- **ACTION ITEM**
Repeat the entries below exactly. Begin with the first line and end with the line that contains "ticks (R224). -/".

(Recorded data)
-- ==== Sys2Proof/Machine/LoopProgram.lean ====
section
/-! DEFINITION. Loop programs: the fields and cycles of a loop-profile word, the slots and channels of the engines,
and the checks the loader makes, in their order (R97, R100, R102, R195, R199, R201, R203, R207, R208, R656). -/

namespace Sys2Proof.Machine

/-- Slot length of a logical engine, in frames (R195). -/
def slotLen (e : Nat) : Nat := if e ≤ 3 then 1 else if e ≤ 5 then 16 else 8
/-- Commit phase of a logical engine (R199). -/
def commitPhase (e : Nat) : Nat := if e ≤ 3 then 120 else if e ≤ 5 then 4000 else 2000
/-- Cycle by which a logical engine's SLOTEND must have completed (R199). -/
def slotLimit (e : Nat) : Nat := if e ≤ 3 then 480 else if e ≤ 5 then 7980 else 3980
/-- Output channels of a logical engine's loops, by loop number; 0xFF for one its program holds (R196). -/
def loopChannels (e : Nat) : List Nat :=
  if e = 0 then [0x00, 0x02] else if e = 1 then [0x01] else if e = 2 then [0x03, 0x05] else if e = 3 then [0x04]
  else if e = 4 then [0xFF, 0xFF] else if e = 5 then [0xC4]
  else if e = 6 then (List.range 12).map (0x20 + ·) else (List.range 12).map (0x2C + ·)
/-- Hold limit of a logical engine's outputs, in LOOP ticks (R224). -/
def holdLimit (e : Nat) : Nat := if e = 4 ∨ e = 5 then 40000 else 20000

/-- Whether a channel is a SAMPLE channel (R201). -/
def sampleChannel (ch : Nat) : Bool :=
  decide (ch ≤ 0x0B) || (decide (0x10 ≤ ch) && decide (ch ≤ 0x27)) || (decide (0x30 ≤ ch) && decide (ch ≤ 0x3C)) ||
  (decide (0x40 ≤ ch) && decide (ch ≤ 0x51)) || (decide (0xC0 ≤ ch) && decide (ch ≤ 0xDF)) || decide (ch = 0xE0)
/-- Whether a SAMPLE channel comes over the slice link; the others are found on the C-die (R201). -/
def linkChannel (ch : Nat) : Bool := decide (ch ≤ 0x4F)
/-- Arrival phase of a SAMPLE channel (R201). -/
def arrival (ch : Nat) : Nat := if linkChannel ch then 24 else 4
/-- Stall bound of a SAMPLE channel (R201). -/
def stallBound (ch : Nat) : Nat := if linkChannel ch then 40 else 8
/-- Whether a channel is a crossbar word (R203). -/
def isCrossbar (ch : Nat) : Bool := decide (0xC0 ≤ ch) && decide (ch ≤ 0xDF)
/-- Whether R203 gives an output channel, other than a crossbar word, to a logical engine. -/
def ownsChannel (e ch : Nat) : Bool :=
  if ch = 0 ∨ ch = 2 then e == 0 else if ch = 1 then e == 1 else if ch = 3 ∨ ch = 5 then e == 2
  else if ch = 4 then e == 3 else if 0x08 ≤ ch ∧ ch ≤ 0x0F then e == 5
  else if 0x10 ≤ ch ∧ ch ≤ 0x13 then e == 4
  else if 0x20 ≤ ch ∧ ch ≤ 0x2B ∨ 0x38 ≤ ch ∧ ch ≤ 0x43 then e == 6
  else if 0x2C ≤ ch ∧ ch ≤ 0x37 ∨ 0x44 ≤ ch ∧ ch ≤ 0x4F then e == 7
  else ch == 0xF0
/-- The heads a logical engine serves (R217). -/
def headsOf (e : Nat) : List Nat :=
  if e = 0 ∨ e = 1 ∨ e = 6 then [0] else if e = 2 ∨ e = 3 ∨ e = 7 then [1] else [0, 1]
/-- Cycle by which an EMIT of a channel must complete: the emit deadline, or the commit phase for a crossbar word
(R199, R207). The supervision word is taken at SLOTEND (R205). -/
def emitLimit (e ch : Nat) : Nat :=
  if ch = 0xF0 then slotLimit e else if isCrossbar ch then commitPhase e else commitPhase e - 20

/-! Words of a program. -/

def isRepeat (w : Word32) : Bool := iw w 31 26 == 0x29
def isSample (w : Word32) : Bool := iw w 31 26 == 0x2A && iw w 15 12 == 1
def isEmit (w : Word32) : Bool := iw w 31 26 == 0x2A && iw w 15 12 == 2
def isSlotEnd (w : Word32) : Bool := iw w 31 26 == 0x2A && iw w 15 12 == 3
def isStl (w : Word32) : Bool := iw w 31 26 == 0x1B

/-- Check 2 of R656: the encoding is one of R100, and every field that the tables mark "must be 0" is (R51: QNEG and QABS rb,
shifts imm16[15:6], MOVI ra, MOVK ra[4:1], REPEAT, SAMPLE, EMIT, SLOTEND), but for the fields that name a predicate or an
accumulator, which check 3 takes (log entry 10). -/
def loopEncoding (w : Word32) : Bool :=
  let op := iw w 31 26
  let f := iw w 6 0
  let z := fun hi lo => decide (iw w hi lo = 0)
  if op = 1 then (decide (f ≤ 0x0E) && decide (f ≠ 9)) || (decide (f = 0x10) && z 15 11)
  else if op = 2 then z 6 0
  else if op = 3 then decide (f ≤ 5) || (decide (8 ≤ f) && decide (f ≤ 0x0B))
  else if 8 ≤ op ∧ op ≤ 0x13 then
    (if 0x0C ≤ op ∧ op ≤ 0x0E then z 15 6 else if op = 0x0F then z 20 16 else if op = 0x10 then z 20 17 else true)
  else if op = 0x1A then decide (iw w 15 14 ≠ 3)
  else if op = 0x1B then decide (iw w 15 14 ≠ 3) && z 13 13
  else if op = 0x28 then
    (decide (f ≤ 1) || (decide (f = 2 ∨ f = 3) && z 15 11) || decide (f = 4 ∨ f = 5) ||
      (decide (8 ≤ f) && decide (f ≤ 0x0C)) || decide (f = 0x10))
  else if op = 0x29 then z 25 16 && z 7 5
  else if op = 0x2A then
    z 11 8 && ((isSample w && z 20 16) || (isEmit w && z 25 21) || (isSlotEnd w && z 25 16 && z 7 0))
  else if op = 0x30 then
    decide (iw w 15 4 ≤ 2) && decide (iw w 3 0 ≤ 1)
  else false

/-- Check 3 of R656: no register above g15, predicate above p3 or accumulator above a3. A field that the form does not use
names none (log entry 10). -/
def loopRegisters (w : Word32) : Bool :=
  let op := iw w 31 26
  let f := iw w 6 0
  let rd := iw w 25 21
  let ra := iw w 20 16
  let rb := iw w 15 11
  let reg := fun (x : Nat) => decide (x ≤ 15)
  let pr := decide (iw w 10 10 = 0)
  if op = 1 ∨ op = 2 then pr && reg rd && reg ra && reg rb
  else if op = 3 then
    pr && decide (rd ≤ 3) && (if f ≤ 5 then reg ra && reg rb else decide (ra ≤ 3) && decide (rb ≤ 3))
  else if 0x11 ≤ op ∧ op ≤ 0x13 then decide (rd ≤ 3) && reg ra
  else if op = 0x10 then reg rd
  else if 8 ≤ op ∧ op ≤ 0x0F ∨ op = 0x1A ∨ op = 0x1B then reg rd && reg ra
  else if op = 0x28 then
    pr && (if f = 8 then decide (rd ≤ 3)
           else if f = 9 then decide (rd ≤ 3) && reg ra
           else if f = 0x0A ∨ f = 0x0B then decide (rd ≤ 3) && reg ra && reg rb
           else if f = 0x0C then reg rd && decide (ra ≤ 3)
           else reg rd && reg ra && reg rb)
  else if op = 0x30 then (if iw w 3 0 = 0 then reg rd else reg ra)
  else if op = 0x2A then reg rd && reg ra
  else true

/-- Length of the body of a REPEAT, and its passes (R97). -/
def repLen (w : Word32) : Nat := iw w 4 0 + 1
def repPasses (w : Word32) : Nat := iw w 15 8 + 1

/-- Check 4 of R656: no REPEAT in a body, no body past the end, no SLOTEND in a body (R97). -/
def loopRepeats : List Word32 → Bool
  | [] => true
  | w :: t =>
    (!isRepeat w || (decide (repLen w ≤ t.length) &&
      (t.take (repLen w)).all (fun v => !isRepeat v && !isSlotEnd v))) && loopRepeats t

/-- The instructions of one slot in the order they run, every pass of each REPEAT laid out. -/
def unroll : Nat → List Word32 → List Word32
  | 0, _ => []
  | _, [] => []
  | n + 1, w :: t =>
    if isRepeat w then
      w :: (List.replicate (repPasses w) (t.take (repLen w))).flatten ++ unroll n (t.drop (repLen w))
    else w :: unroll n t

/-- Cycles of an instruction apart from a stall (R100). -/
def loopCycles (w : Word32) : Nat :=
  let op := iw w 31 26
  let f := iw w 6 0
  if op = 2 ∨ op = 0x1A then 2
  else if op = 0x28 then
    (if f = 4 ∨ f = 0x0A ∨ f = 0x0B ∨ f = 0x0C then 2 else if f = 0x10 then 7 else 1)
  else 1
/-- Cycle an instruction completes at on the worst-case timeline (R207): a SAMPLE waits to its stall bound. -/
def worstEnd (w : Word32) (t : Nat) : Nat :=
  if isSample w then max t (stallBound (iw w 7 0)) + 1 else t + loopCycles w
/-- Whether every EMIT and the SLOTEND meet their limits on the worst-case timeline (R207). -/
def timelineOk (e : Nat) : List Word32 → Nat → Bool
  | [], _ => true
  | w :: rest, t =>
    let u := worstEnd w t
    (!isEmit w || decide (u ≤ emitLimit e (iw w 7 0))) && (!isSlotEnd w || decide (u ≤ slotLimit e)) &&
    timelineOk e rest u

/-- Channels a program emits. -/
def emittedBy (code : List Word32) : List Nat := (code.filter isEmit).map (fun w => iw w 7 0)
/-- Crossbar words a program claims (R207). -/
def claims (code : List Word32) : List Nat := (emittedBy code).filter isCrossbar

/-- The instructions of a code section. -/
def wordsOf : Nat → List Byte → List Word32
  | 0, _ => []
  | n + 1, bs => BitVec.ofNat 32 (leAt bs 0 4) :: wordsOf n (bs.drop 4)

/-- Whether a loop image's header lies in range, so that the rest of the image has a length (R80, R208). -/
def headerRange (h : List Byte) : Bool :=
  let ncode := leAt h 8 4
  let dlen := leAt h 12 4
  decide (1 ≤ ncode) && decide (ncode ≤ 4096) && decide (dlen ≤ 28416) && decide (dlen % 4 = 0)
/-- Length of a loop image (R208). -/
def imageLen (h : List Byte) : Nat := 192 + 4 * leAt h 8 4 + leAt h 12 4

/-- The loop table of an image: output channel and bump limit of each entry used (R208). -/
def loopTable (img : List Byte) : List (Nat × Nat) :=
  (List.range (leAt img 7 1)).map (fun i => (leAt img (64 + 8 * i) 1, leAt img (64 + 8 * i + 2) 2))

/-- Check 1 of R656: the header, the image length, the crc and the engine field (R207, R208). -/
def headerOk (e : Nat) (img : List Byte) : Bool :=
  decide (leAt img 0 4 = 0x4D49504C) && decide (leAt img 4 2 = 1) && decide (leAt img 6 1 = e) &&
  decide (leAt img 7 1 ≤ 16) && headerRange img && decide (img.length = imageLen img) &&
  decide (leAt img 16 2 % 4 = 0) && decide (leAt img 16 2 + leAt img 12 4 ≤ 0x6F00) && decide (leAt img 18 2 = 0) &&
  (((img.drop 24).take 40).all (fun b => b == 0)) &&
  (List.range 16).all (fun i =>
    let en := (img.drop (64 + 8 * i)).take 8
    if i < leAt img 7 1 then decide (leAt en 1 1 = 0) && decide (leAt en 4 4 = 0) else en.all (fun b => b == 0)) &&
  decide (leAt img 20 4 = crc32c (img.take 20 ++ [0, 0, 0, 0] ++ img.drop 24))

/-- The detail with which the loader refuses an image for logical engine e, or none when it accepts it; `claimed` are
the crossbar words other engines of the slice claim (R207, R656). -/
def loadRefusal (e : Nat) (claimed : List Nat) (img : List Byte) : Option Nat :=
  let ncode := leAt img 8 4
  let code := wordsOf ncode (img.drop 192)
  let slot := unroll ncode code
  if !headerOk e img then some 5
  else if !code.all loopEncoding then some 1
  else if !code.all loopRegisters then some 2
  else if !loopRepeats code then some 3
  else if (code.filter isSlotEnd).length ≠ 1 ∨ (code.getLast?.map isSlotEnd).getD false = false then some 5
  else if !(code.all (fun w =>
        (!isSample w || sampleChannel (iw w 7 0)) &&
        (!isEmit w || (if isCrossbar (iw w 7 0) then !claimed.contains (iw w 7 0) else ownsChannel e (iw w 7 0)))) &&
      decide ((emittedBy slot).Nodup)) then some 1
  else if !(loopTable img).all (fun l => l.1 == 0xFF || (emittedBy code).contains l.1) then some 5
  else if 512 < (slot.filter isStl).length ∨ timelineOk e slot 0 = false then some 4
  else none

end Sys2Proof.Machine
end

- **RESULT OF THE EXERCISE**
-- ==== Sys2Proof/Machine/LoopProgram.lean ====
section
/-! DEFINITION. Loop programs: the fields and cycles of a loop-profile word, the slots and channels of the engines,
and the checks the loader makes, in their order (R97, R100, R102, R195, R199, R201, R203, R207, R208, R656). -/

namespace Sys2Proof.Machine

/-- Slot length of a logical engine, in frames (R195). -/
def slotLen (e : Nat) : Nat := if e ≤ 3 then 1 else if e ≤ 5 then 16 else 8
/-- Commit phase of a logical engine (R199). -/
def commitPhase (e : Nat) : Nat := if e ≤ 3 then 120 else if e ≤ 5 then 4000 else 2000
/-- Cycle by which a logical engine's SLOTEND must have completed (R199). -/
def slotLimit (e : Nat) : Nat := if e ≤ 3 then 480 else if e ≤ 5 then 7980 else 3980
/-- Output channels of a logical engine's loops, by loop number; 0xFF for one its program holds (R196). -/
def loopChannels (e : Nat) : List Nat :=
  if e = 0 then [0x00, 0x02] else if e = 1 then [0x01] else if e = 2 then [0x03, 0x05] else if e = 3 then [0x04]
  else if e = 4 then [0xFF, 0xFF] else if e = 5 then [0xC4]
  else if e = 6 then (List.range 12).map (0x20 + ·) else (List.range 12).map (0x2C + ·)
/-- Hold limit of a logical engine's outputs, in LOOP ticks (R224). -/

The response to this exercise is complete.